In some ways, I can see how a marriage, especially with children in the mix, might be confused with a junk drawer—unnoticed until it’s necessary to de-clutter. 

I can see how easy it is to walk by a loved one every day, not truly seeing that person from the inside out. Without looking into that person’s eyes and noticing what is going on in his heart. Letting various and sundry fragments of conversations and harsh words land where they may until it has become a tangled-up mess.

There have been many times when I have done this myself. Sometimes, it takes seeing someone through the eyes of another to really see.

A few weeks ago, I made dinner for a friend who was in the middle of a stressful family situation. My husband, son and I drove to her house, dinner in hand. When we arrived, the children played together, and I unpacked the dinner piece by piece, making myself at home in order to help as much as possible while being the least amount of trouble.

As I prepared the dinner plates, I noticed that my husband was playing with the kids, a big smile on his face. I noticed that he was talking to my friend, taking interest in her words and sincerely listening to her. I noticed the way he showed the kids how to properly use the tee in the yard, and he picked up the baby out of harm’s way while the preschoolers were wielding bats. I could see the smile and relief on my friend’s face as she felt included in our family and felt a little less alone. I could see my husband through the eyes of someone who appreciated his kindness.

It seemed silly that I hadn’t really looked at him lately—instead allowing my focus to settle on our disagreements, our financial worries, our squabbles over household duties. I had spent all of my attention on our son, and neglected to offer the same to my husband.

The junk drawer effect: Neglecting to notice what is in front of our faces. Tossing more junk on the pile, until the day we can get around to it.

I cleaned out my junk drawer this week and threw out the things I didn’t need. I rearranged the area and found homes for things that were useful. I gently washed the basket holding a miscellany of items, including half-melted lollipops, and laid it back on the shelf.

As I processed and cleaned and rearranged, I thought of ways I could do this within my marriage.
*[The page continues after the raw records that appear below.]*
-- ==== Sys2Proof/Machine/HostProgram.lean ====
section
/-! DEFINITION. The host program notation (30_encoding.md R86 to R88) as lists of events. Host control flow is the host's: the poll
loop of `wait` is given by the core's turn and the one STATUS read that leaves the loop (log 2). -/

namespace Sys2Proof.Machine

/-- The offset of a register in the window (10_state.md R21); the first of the reserved offsets for `reserved`. -/
def Reg.offset : Reg → BitVec 6
  | .id => 0x00
  | .ctrl => 0x04
  | .status => 0x08
  | .cmd => 0x0C
  | .arg => 0x10
  | .result => 0x14
  | .src => 0x18
  | .dst => 0x1C
  | .len => 0x20
  | .reserved => 0x24

/-- `wr REG, v` (R86). -/
def Reg.wr (r : Reg) (v : Word) : Event := .regWrite 4 r.offset v

/-- `rd REG` (R86). -/
def Reg.rd (r : Reg) : Event := .regRead 4 r.offset

/-- `mw a, [b0, b1, ...]` (R86). Past 0xFFFFFFFF the next address is 0: DESIGN CHOICE, log 11, the spec gives host accesses there no
meaning. -/
def hostMw (a : Word) : List Byte → List Event
  | [] => []
  | b :: bs => .memWrite a b :: hostMw (a + 1) bs

/-- `mr a, n` (R86). Past 0xFFFFFFFF the next address is 0: DESIGN CHOICE, log 11, as for `hostMw`. -/
def hostMr (a : Word) : Nat → List Event
  | 0 => []
  | n + 1 => .memRead a :: hostMr (a + 1) n

/-- A command mnemonic: one CMD write (R87). -/
def hostCommand (i : Instr) : Event := Reg.wr .cmd (encode i)

/-- `wait` (R88): the core's turn, then the read of STATUS that shows BUSY = 0. -/
def hostWait : List Event := [.core, Reg.rd .status]

/-- `ack` (R88). -/
def hostAck : Event := Reg.wr .status 2

/-- `encsym v` (R88). -/
def hostEncsym (v : Word) : List Event := [Reg.wr .arg v, hostCommand .encSym] ++ hostWait ++ [Reg.rd .result]

/-- `decsym c` (R88). -/
def hostDecsym (c : Word) : List Event := [Reg.wr .arg c, hostCommand .decSym] ++ hostWait ++ [Reg.rd .result]

/-- `encmsg`, `decmsg`, `pack`, `unpack` (R88): SRC, DST and LEN written, then the command. -/
def hostMemCommand (i : Instr) (s d n : Word) : List Event :=
  [Reg.wr .src s, Reg.wr .dst d, Reg.wr .len n, hostCommand i] ++ hostWait

/-- `enclen L` (R88). -/
def hostEnclen (n : Word) : List Event := [Reg.wr .len n, hostCommand .encLen] ++ hostWait ++ [Reg.rd .result]

end Sys2Proof.Machine
end

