theorem State.Inv.abandon {s : State} (h : s.Inv) : s.abandon.Inv := by
  unfold State.abandon
  split
  next => exact h
  next base out ho => exact h.writeBytes (by simpa [← List.length_eq_zero_iff] using State.flightOutput_inside ho) (s.draws + 1)

/-- Only while a command is in flight has it ranges a host write can meet. -/
theorem State.Inv.busy_of_flightRanges {s : State} (h : s.Inv) {r : Ranges} (hf : s.flightRanges = some r) : s.busy = true :=
  h.inFlight_eq_busy ▸ inFlight_of_flightRanges hf

/-- Settles O57: each thing a step can do keeps the invariant. -/
theorem stepKeepsInvariant : Obligations.StepKeepsInvariant := by
  intro s t h hstep
  have hp : s.popped.Inv := h.popped
  have hnf (hf : s.inFlight = true) : s.fatal = false := h.not_fatal_of_busy (h.inFlight_eq_busy ▸ hf)
  cases step_next_case hstep with
  | waits hc hi ht => exact ht ▸ hp
  | runs hc hr hf i hd ht => exact ht ▸ hp.finish hr (hnf hf) i
  | rejects hc hr hf r hd ht => exact ht ▸ hp.raise hr (hnf hf) .illegalCommand
  | regRead n o rest he hr v k ht => exact ht ▸ hp.bookkeeping _ _ k
  | regWriteHeld n o w rest he hs ht => exact ht ▸ hp
  | regWrite n o w rest he hs r hr ht => exact ht ▸ hp.writeReg hs r w
  | memRead a rest he ha v k ht => exact ht ▸ hp.bookkeeping _ _ k
  | memWriteApart a v rest he ha hf ht => exact ht ▸ hp.hostWrite ha v hp.untouched_of_idle
  | memWriteInFlight a v rest he ha r hf ht =>
    have hbusy : s.busy = true := hp.busy_of_flightRanges hf
    exact ht ▸ hp.hostWrite ha v fun hidle => by simp [hbusy] at hidle
  | rstAssert rest he ht => exact ht ▸ hp.abandon.resetCore true
  | rstDeassert rest he hs ht => exact ht ▸ hp.resetCore false
  | rstNoEdge rest he hs ht => exact ht ▸ hp

end Sys2Proof.Machine
end

section
/-! The register window: STATUS and CTRL bit by bit, and what each offset reads and writes (10_state.md R21 to R38, R44). -/

namespace Sys2Proof.Machine

/-! ### The bits of CTRL and STATUS -/

theorem getLsbD_bitAt (b : Bool) {n : Nat} (hn : n < 32) (i : Nat) : (bitAt b n).getLsbD i = (decide (i = n) && b) := by
  cases b with
  | false => simp [bitAt]
  | true =>
    simp only [bitAt, BitVec.getLsbD_shiftLeft, BitVec.getLsbD_setWidth, BitVec.getLsbD_ofBool]
    by_cases h : i = n
    · simp [h, hn]
    · simp [h]
      omega

theorem State.getLsbD_ctrlWord (s : State) (i : Nat) : s.ctrlWord.getLsbD i = (decide (i = 0) && s.irqEn) :=
  getLsbD_bitAt s.irqEn (by decide) i

/-- The layout of STATUS (10_state.md R24). -/
theorem State.getLsbD_statusWord (s : State) {i : Nat} (hi : i < 32) :
    s.statusWord.getLsbD i =
      (decide (i = 0) && s.busy || decide (i = 1) && s.done || decide (i = 2) && s.fatal || decide (4 ≤ i) && s.err.getLsbD (i - 4)) := by
  have herr : (s.err.setWidth 32 <<< 4).getLsbD i = (decide (4 ≤ i) && s.err.getLsbD (i - 4)) := by
    rw [BitVec.getLsbD_shiftLeft, BitVec.getLsbD_setWidth]
    by_cases h4 : 4 ≤ i
    · simp [hi, h4, show i - 4 < 32 by omega]
    · simp [h4, show i < 4 by omega]
  rw [State.statusWord, BitVec.getLsbD_or, BitVec.getLsbD_or, BitVec.getLsbD_or, herr, getLsbD_bitAt _ (by decide),
    getLsbD_bitAt _ (by decide), getLsbD_bitAt _ (by decide)]

theorem State.statusWord_err (s : State) : s.statusWord.extractLsb' 4 4 = s.err := by
  refine BitVec.eq_of_getLsbD_eq fun i hi => ?_
  rw [BitVec.getLsbD_extractLsb', s.getLsbD_statusWord (by omega)]
  simp [hi, show 4 + i ≠ 1 by omega, show 4 + i ≠ 2 by omega]

theorem State.statusWord_reserved (s : State) : s.statusWord.extractLsb' 8 24 = 0#24 := by
  refine BitVec.eq_of_getLsbD_eq fun i hi => ?_
  have herr : s.err.getLsbD (8 + i - 4) = false := BitVec.getLsbD_of_ge _ _ (by omega)
  rw [BitVec.getLsbD_extractLsb', s.getLsbD_statusWord (by omega), herr]
  simp [show 8 + i ≠ 1 by omega, show 8 + i ≠ 2 by omega]

theorem State.ctrlWord_reserved (s : State) : s.ctrlWord.extractLsb' 1 31 = 0#31 := by
  refine BitVec.eq_of_getLsbD_eq fun i hi => ?_
  rw [BitVec.getLsbD_extractLsb', s.getLsbD_ctrlWord]
  simp

/-! ### The registers at their offsets -/

theorem State.writeReg_status (s : State) (w : Word) :
    s.writeReg .status w = { s with done := s.done && !w.getLsbD 1 } := by
  cases hw : w.getLsbD 1 <;> simp only [State.writeReg, hw] <;> simp

/-- With `rst` low a write to the offset of a register writes that register. -/
theorem hostWriteReg_at {s : State} (hs : s.rst = false) (w : Word) (r : Reg) (hr : r ≠ .reserved) :
    hostWriteReg 4 r.offset w s = .next (s.writeReg r w) :=
  hostWriteReg_of_regAt ((regAt_eq_some hr).2 ⟨rfl, rfl⟩) hs w

theorem hostWriteReg_ctrl {s : State} (hs : s.rst = false) (w : Word) :
    hostWriteReg 4 0x04 w s = .next { s with irqEn := w.getLsbD 0 } :=
  hostWriteReg_at hs w .ctrl nofun

theorem hostWriteReg_status {s : State} (hs : s.rst = false) (w : Word) :
    hostWriteReg 4 0x08 w s = .next { s with done := s.done && !w.getLsbD 1 } :=
  (hostWriteReg_at hs w .status nofun).trans (by rw [State.writeReg_status])

theorem hostWriteReg_cmd {s : State} (hs : s.rst = false) (w : Word) : hostWriteReg 4 0x0C w s = .next (s.accept w) :=
  hostWriteReg_at hs w .cmd nofun

theorem hostWriteReg_reserved {s : State} (hs : s.rst = false) (w : Word) {o : BitVec 6} (ho : 0x24 ≤ o.toNat)
    (ha : o.toNat % 4 = 0) : hostWriteReg 4 o w s = .next s :=
  hostWriteReg_of_regAt (regAt_eq_reserved.2 ⟨rfl, ha, ho⟩) hs w

/-- Settles O35: each offset names its register, and `writeReg` says what the register takes. -/
theorem hostWriteTable : Obligations.HostWriteTable := by
  intro s w hs
  exact ⟨hostWriteReg_at hs w .id nofun, hostWriteReg_ctrl hs w, hostWriteReg_status hs w, hostWriteReg_cmd hs w,
    hostWriteReg_at hs w .arg nofun, hostWriteReg_at hs w .result nofun, hostWriteReg_at hs w .src nofun,
    hostWriteReg_at hs w .dst nofun, hostWriteReg_at hs w .len nofun, fun _ ho ha => hostWriteReg_reserved hs w ho ha⟩

/-- An access that is not a naturally aligned 32-bit access names no register (10_state.md R36). -/
theorem regAt_eq_none {n : Nat} {o : BitVec 6} : regAt n o = none ↔ n ≠ 4 ∨ o.toNat % 4 ≠ 0 := by
  rw [← Option.not_isSome_iff_eq_none, regAt_isSome]
  simp [imp_iff_not_or]

theorem hostReadReg_refused {n : Nat} {o : BitVec 6} (h : n ≠ 4 ∨ o.toNat % 4 ≠ 0) (s : State) :
    hostReadReg n o s = .refused (.windowAccess n o) := by
  simp [hostReadReg, regAt_eq_none.2 h]

theorem hostWriteReg_refused {n : Nat} {o : BitVec 6} (h : n ≠ 4 ∨ o.toNat % 4 ≠ 0) (w : Word) (s : State) :
    hostWriteReg n o w s = .refused (.windowAccess n o) := by
  simp [hostWriteReg, regAt_eq_none.2 h]

/-- An aligned offset names a register: the one at that offset, or a reserved one. -/
theorem regAt_aligned {o : BitVec 6} (ha : o.toNat % 4 = 0) : ∃ r, regAt 4 o = some r := by
  rw [← Option.isSome_iff_exists, regAt_isSome]
  simp [ha]

/-- Settles O36: a read answers the register its offset names, and changes the record of the reply alone. -/
theorem windowReads : Obligations.WindowReads := by
  refine ⟨fun s o hs ha => ?_, fun s w o hs ho ha => hostWriteReg_reserved hs w ho ha,
    fun s w n o h => ⟨hostReadReg_refused h s, hostWriteReg_refused h w s⟩⟩
  obtain ⟨r, hr⟩ := regAt_aligned ha
  have value (r' : Reg) (h' : regAt 4 o = some r') : s.readReg r = s.readReg r' := by
    rw [Option.some.inj (hr.symm.trans h')]
  have named (r' : Reg) (hne : r' ≠ .reserved) (ho : o = r'.offset) : s.readReg r = s.readReg r' :=
    value r' ((regAt_eq_some hne).2 ⟨rfl, ho⟩)
  exact ⟨s.readReg r, hostReadReg_of_regAt hr hs, named .id nofun, named .ctrl nofun, named .status nofun, named .cmd nofun,
    named .arg nofun, named .result nofun, named .src nofun, named .dst nofun, named .len nofun,
    fun ho => value .reserved (regAt_eq_reserved.2 ⟨rfl, ha, ho⟩)⟩

/-- Settles O37: the layout of the two words, bit by bit, and the writes of CTRL and STATUS. -/
theorem statusAndControlFields : Obligations.StatusAndControlFields := by
  refine ⟨by decide, fun s => ⟨⟨?_, ?_, ?_, ?_, s.statusWord_err, s.statusWord_reserved⟩, ⟨?_, s.ctrlWord_reserved⟩, ?_,
    fun w hs => ⟨hostWriteReg_ctrl hs w, hostWriteReg_status hs w⟩⟩⟩
  · simp [s.getLsbD_statusWord (i := 0) (by decide), -BitVec.getLsbD_eq_getElem]
  · simp [s.getLsbD_statusWord (i := 1) (by decide), -BitVec.getLsbD_eq_getElem]
  · simp [s.getLsbD_statusWord (i := 2) (by decide), -BitVec.getLsbD_eq_getElem]
  · simp [s.getLsbD_statusWord (i := 3) (by decide), -BitVec.getLsbD_eq_getElem]
  · simp [s.getLsbD_ctrlWord, -BitVec.getLsbD_eq_getElem]
  · cases hq : s.irqEn <;> simp [State.irq, hq]

/-! ### Reset values -/

theorem State.AtReset.irq {s : State} (h : s.AtReset) : s.irq = false := by simp [State.irq, h.done]

/-- Settles O47: an assertion of `rst` ends in `resetCore`, whatever the core was doing. -/
theorem resetValues : Obligations.ResetValues :=
  ⟨⟨State.reset_atReset, State.reset_atReset.irq, rfl⟩,
    fun s => ⟨_, rfl, s.abandon.atReset_of_rst true, (s.abandon.atReset_of_rst true).irq, rfl⟩⟩

/-! ### The interrupt output -/

theorem State.irq_eq_true_iff (s : State) : s.irq = true ↔ s.done = true ∧ s.irqEn = true := by simp [State.irq]

@[simp] theorem State.finish_irqEn (e : CmdEnd) (s : State) : (s.finish e).irqEn = s.irqEn := by cases e <;> rfl
@[simp] theorem State.finish_rst (e : CmdEnd) (s : State) : (s.finish e).rst = s.rst := by cases e <;> rfl
@[simp] theorem State.finish_memSize (e : CmdEnd) (s : State) : (s.finish e).memSize = s.memSize := by cases e <;> rfl
@[simp] theorem State.finish_inputs (e : CmdEnd) (s : State) : (s.finish e).inputs = s.inputs := by cases e <;> rfl

/-- Every end of a command sets DONE, so `irq` follows IRQ_EN (10_state.md R38). -/
theorem State.irq_finish (e : CmdEnd) (s : State) : (s.finish e).irq = s.irqEn := by
  simp [State.irq, (s.finish_ended e).2.1]

/-- Settles O38: a completion, of whatever kind, is a `finish`; the three writes that lower `irq` clear DONE or IRQ_EN. -/
theorem interruptFollowsCompletion : Obligations.InterruptFollowsCompletion := by
  refine ⟨State.irq_eq_true_iff, rfl, ?_, ?_, ?_⟩
  · intro i s t h
    rw [exec_next h, State.irq_finish]
  · exact fun s => ⟨s.irq_finish (.raise .illegalCommand), fun base n => s.irq_finish (.inconsistent base n)⟩
  · refine fun s t w hs => ⟨fun h hw => ?_, fun h hw => ?_, fun h hf hb => ?_⟩
    · rw [hostWriteReg_status hs, hw] at h
      cases h
      simp [State.irq]
    · rw [hostWriteReg_ctrl hs, hw] at h
      cases h
      simp [State.irq]
    · rw [hostWriteReg_cmd hs] at h
      cases h
      simp [State.irq, State.accept, hf, hb]

end Sys2Proof.Machine
end

section
/-! What a step can do, event by event: where it stops (10_state.md R36, 20_memory.md R60), what the core's turn and each write of the
window come to, and what a step does to STATUS (10_state.md R25 to R28). -/

namespace Sys2Proof.Machine

/-! ### Where a step stops -/

/-- The stop is a host byte access outside buffer memory (log 9). -/
def Event.Faults (e : Event) (s : State) (o : Host.Outcome State Fault Refusal) : Prop :=
  ∃ a, o = .fault (.hostOutsideMemory a) ∧ s.memSize ≤ a.toNat ∧ (e = .memRead a ∨ ∃ v, e = .memWrite a v)

/-- The stop is a window access that is no naturally aligned 32-bit access (10_state.md R36). -/
def Event.Refuses (e : Event) (out : Host.Outcome State Fault Refusal) : Prop :=
  ∃ n o, out = .refused (.windowAccess n o) ∧ (n ≠ 4 ∨ o.toNat % 4 ≠ 0) ∧ (e = .regRead n o ∨ ∃ w, e = .regWrite n o w)

theorem coreTurn_next (s : State) : ∃ t, coreTurn s = .next t := by
  rcases coreTurn_cases s with ⟨_, h⟩ | ⟨_, _, _, _, h⟩ | ⟨_, _, _, _, h⟩ <;> exact ⟨_, h⟩

theorem rstDeassert_next (s : State) : ∃ t, rstDeassert s = .next t := by
  unfold rstDeassert
  split <;> exact ⟨_, rfl⟩

theorem hostReadReg_goes_on {n : Nat} {o : BitVec 6} (h : regAt n o ≠ none) (s : State) : ∃ t, hostReadReg n o s = .next t := by
  obtain ⟨r, hr⟩ := Option.ne_none_iff_exists'.1 h
  cases hs : s.rst with
  | true => exact ⟨_, by simp only [hostReadReg, hr, hs]; rfl⟩
  | false => exact ⟨_, hostReadReg_of_regAt hr hs⟩

theorem hostWriteReg_goes_on {n : Nat} {o : BitVec 6} (h : regAt n o ≠ none) (w : Word) (s : State) :
    ∃ t, hostWriteReg n o w s = .next t := by
  obtain ⟨r, hr⟩ := Option.ne_none_iff_exists'.1 h
  cases hs : s.rst with
  | true => exact ⟨_, hostWriteReg_in_reset hr hs w⟩
  | false => exact ⟨_, hostWriteReg_of_regAt hr hs w⟩

theorem hostReadByte_goes_on {a : Word} {s : State} (h : ¬s.memSize ≤ a.toNat) : ∃ t, hostReadByte a s = .next t := by
  unfold hostReadByte
  rw [if_neg h]
  split <;> exact ⟨_, rfl⟩

theorem hostWriteByte_goes_on {a : Word} {s : State} (h : ¬s.memSize ≤ a.toNat) (v : Byte) : ∃ t, hostWriteByte a v s = .next t := by
  unfold hostWriteByte
  rw [if_neg h]
  split <;> exact ⟨_, rfl⟩

/-- A window access has a meaning exactly when it names a register. -/
theorem window_hasMeaning (n : Nat) (o : BitVec 6) : (n == 4 && o.toNat % 4 == 0) = true ↔ regAt n o ≠ none := by
  rw [← regAt_isSome, Option.isSome_iff_ne_none]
What can I remove? What do we no longer need? How can I better see what is in this drawer?

Marriages crack and bend and break under the strain of everyday family life. Our son is 5, and he requires less attention than he did when he was 1 and 2, but it is easy to give him the lion’s share of my attention.
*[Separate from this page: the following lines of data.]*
-- ==== Sys2Proof/Machine/State.lean ====
section
/-! DEFINITION. The state of the core as plain data, its reset, and the reasons a step can have no
next state (spec/10_state.md, 70_reset_and_hazards.md R200). -/

namespace Sys2Proof.Machine

/-- The run state `RS` (10_state.md R17). -/
inductive RunState where
  | running
  | halted
  | faulted
deriving DecidableEq, Repr

/-- Everything the spec gives the machine (10_state.md R10 to R21). -/
structure State where
  /-- `PC` (10_state.md R12). -/
  pc : Addr
  /-- The accumulator `A` (10_state.md R10). -/
  a : Byte
  /-- The index register `X` (10_state.md R10). -/
  x : Byte
  /-- The index register `Y` (10_state.md R10). -/
  y : Byte
  /-- The stack pointer `S` (10_state.md R11). -/
  s : Byte
  /-- The status register `P`, all eight bits stored (10_state.md R13, R14; log entry 8). -/
  p : Byte
  /-- The run state `RS` (10_state.md R17). -/
  run : RunState
  /-- `RAM`, key = address (10_state.md R18). -/
  ram : List Host.Cell
  /-- `IN`, the console bytes not yet delivered, finitely or infinitely many (10_state.md R20). -/
  input : InputSeq
  /-- `OUT`, the console bytes written so far (10_state.md R20). -/
  output : List Byte
  /-- The parameters `ROM`, `INPUT`, `HALT_ON_NOP` (00_scope.md R3; 10_state.md R19). -/
  par : Params
deriving DecidableEq, Repr

/-- Why a step has no next state. -/
inductive Fault where
  /-- Raised by `step` when the opcode byte fetched is one of the 105 undefined values: the run state
  becomes `Faulted` and nothing else changes (40_step_and_addressing.md R62). It carries what the spec
  says the model keeps in the fault outcome, the opcode and its address, and the state the step
  leaves, `run = faulted` in it. SAFE: the model stops where the spec says the core stops
  (log entry 5). -/
  | undefinedOpcode (opc : Byte) (address : Addr) (left : State)
  /-- Raised by any step that reads `0x2000` more often than there are bytes in `IN`: the step never
  completes and the core is stuck in it, neither halted nor faulted (20_memory.md R34;
  93_implementation_defined.md U6). The state is the one before the step. SAFE: no next state is
  claimed (log entry 4). -/
  | consoleWait
deriving DecidableEq, Repr

/-- Why an instruction has no meaning in the model. -/
inductive Refusal where
  /-- Raised by an arm of `exec` that has no meaning yet; no arm does. SAFE. -/
  | notModelled (mnemonic : String)
deriving DecidableEq, Repr

namespace State

/-- `A <- v`. -/
def setA (v : Byte) (s : State) : State := { s with a := v }
/-- `X <- v`. -/
def setX (v : Byte) (s : State) : State := { s with x := v }
/-- `Y <- v`. -/
def setY (v : Byte) (s : State) : State := { s with y := v }
/-- `S <- v`. -/
def setS (v : Byte) (s : State) : State := { s with s := v }
/-- `P <- v`. -/
def setP (v : Byte) (s : State) : State := { s with p := v }
/-- `PC <- w`. -/
def setPc (w : Addr) (s : State) : State := { s with pc := w }
/-- `RS <- r`. -/
def setRun (r : RunState) (s : State) : State := { s with run := r }
/-- RAM replaced. -/
def setRam (m : List Host.Cell) (s : State) : State := { s with ram := m }
/-- `IN` replaced. -/
def setInput (i : InputSeq) (s : State) : State := { s with input := i }
/-- `OUT` replaced. -/
def setOutput (bs : List Byte) (s : State) : State := { s with output := bs }

/-- `Reset()` for the given parameters (70_reset_and_hazards.md R200): registers zero, RAM cleared,
`IN` the whole `INPUT`, `OUT` empty, running, `PC` the little-endian word at `0xFFFC`, which lies in
program storage. -/
def ofParams (par : Params) : State :=
  { pc := word16 (Memory.read par.rom (romIndex (Config.resetVector + 1))) (Memory.read par.rom (romIndex Config.resetVector))
    a := 0, x := 0, y := 0, s := 0, p := 0
    run := .running
    ram := []
    input := par.input
    output := []
    par := par }

/-- The machine right after reset with no program image and no input given (log entries 2, 3). -/
def reset : State := ofParams Params.default

/-- The `reset` input applied between two steps, in any run state: the same sequence, RAM clearing
and the rewinding of `IN` included (70_reset_and_hazards.md R201; log entry 7). -/
def warmReset (s : State) : State := ofParams s.par

end State

end Sys2Proof.Machine
end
For the most part, we are a happy family. However, I can tell when we are not balanced; it’s worth making an extra effort to ensure that my husband and I are giving each other the thoughtfulness we need, too.

I will be more careful about what I toss in the box.

I will tend to it more often, to keep the detritus from overflowing.

I will give this drawer attention, too. It’s not just junk, but things that I need, often.

When I was finished, it all made so much more sense. I don’t want to keep walking by and missing the opportunity to see all that I have.